**Work item**:
All that should be output is the block of lines below from the line with "u.flash with dirty" to the line with "h => .inr (.inl h))).trans", both included, exactly as written.

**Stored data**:
theorem answered_answer {r : Req} {idx sub : Nat} {data : List Byte} (hsvc : u.svc = (opened s r idx sub data).svc)
    (code : Nat) : answered r idx sub data code (u.answer r.txn.toNat code) := by
  obtain ⟨x, -, -, he⟩ := answerReq_eq_complete u r (writeBytes r idx sub data) idx sub code
  rw [answer_of_opened hsvc, he, answered, complete_svc]
  exact ⟨Tbl.lookup_drop_same _ _, rfl⟩

theorem answer_leat {r : Req} {idx sub : Nat} {data : List Byte} (hsvc : u.svc = (opened s r idx sub data).svc)
    (code : Nat) : (u.answer r.txn.toNat code).leat = (u.sendResponse r.south (Claim.answerBytes r idx sub code)).leat := by
  obtain ⟨x, hk, hx, he⟩ := answerReq_eq_complete u r (writeBytes r idx sub data) idx sub code
  rw [answer_of_opened hsvc, he, complete_leat]
  exact sendResponse_leat_congr _ _ (hk .leat (by simp)) (fun i j hr =>
    hx i j (routeEntry_lt hr) (routeEntry_not_serviceEntry hr))

/-- The answer of a write whose effect has led from the opened transaction to `u`: what the effect moves is what the
host write moves, beside what every answer does. -/
theorem answers_of_effect {r : Req} {idx sub : Nat} {data : List Byte} {own : Nat → Nat → Prop} {parts : List Part}
    (code : Nat) (hsvc : u.svc = (opened s r idx sub data).svc) (hleat : u.leat = (opened s r idx sub data).leat)
    (hent : Entries (opened s r idx sub data) u (fun i j => own i j ∨ (i = 0x1500 ∧ j = 3)))
    (hroute : ∀ i j, own i j → ¬routeEntry i j)
    (hkept : Kept (opened s r idx sub data) u (.dict :: .flash :: parts))
    (hflash : { u.flash with dirty := [], since := [] } = { s.flash with dirty := [], since := [] }) :
    Answers s r idx sub data code own parts (u.answer r.txn.toNat code) := by
  have hk : Kept u (u.answer r.txn.toNat code) [.dict, .svc, .leat] := kept_answer hsvc code
  have hsent : sentTo s r idx sub data code (u.answer r.txn.toNat code) := by
    refine (answer_leat hsvc code).trans (sendResponse_leat_congr _ _ (hleat.trans rfl) (fun i j hr => ?_))
    have hown : ¬(own i j ∨ (i = 0x1500 ∧ j = 3)) := fun h => h.elim (fun ho => hroute i j ho hr)
      (fun he => by unfold routeEntry at hr; omega)
    exact (hent i j (routeEntry_lt hr) hown).trans
      (entries_opened s r idx sub data i j (routeEntry_lt hr) (routeEntry_not_serviceEntry hr))
  refine ⟨answered_answer hsvc code, hsent, ?_, ?_, ?_⟩
  · exact ((entries_opened s r idx sub data).mono (fun _ _ h => .inr (.inl h))).trans
      ((hent.mono (fun _ _ h => h.imp_right .inr)).trans
        ((entries_answer hsvc code).mono (fun _ _ h => .inr (.inl h))))
  · refine ((kept_opened s r idx sub data).mono (by simp)).trans
      ((hkept.mono (fun p hp => ?_)).trans (hk.mono (by simp)))
    rcases List.mem_cons.1 hp with rfl | hp
    · exact List.mem_cons_self
    · rcases List.mem_cons.1 hp with rfl | hp
      · exact List.mem_append_left parts (by decide)
      · exact List.mem_append_right _ hp
  · rw [show (u.answer r.txn.toNat code).flash = u.flash from hk .flash (by simp)]
    exact hflash

/-- A write that a test refuses is answered with the test's code and changes nothing. -/
theorem answers_of_refused (s : State) (r : Req) (idx sub : Nat) (data : List Byte) (code : Nat) :
    Answers s r idx sub data code noEntry [] ((opened s r idx sub data).answer r.txn.toNat code) :=
  answers_of_effect code rfl rfl (Entries.refl _ _) (fun _ _ h => h.elim) (Kept.refl _ _)
    (by rw [show (opened s r idx sub data).flash = s.flash from kept_opened s r idx sub data .flash (by simp)])

/-! ### Tests that refuse (R420) -/

theorem orElse_ne_zero_left {a b : Nat} (h : a ≠ 0) : orElse a b ≠ 0 := by
  simp [orElse, h]

theorem orElse_ne_zero_right {a b : Nat} (h : b ≠ 0) : orElse a b ≠ 0 := by
  unfold orElse
  split
  · exact h
  · assumption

**Answer section**:
    (hflash : { u.flash with dirty := [], since := [] } = { s.flash with dirty := [], since := [] }) :
    Answers s r idx sub data code own parts (u.answer r.txn.toNat code) := by
  have hk : Kept u (u.answer r.txn.toNat code) [.dict, .svc, .leat] := kept_answer hsvc code
  have hsent : sentTo s r idx sub data code (u.answer r.txn.toNat code) := by
    refine (answer_leat hsvc code).trans (sendResponse_leat_congr _ _ (hleat.trans rfl) (fun i j hr => ?_))
    have hown : ¬(own i j ∨ (i = 0x1500 ∧ j = 3)) := fun h => h.elim (fun ho => hroute i j ho hr)
      (fun he => by unfold routeEntry at hr; omega)
    exact (hent i j (routeEntry_lt hr) hown).trans
      (entries_opened s r idx sub data i j (routeEntry_lt hr) (routeEntry_not_serviceEntry hr))
  refine ⟨answered_answer hsvc code, hsent, ?_, ?_, ?_⟩
  · exact ((entries_opened s r idx sub data).mono (fun _ _ h => .inr (.inl h))).trans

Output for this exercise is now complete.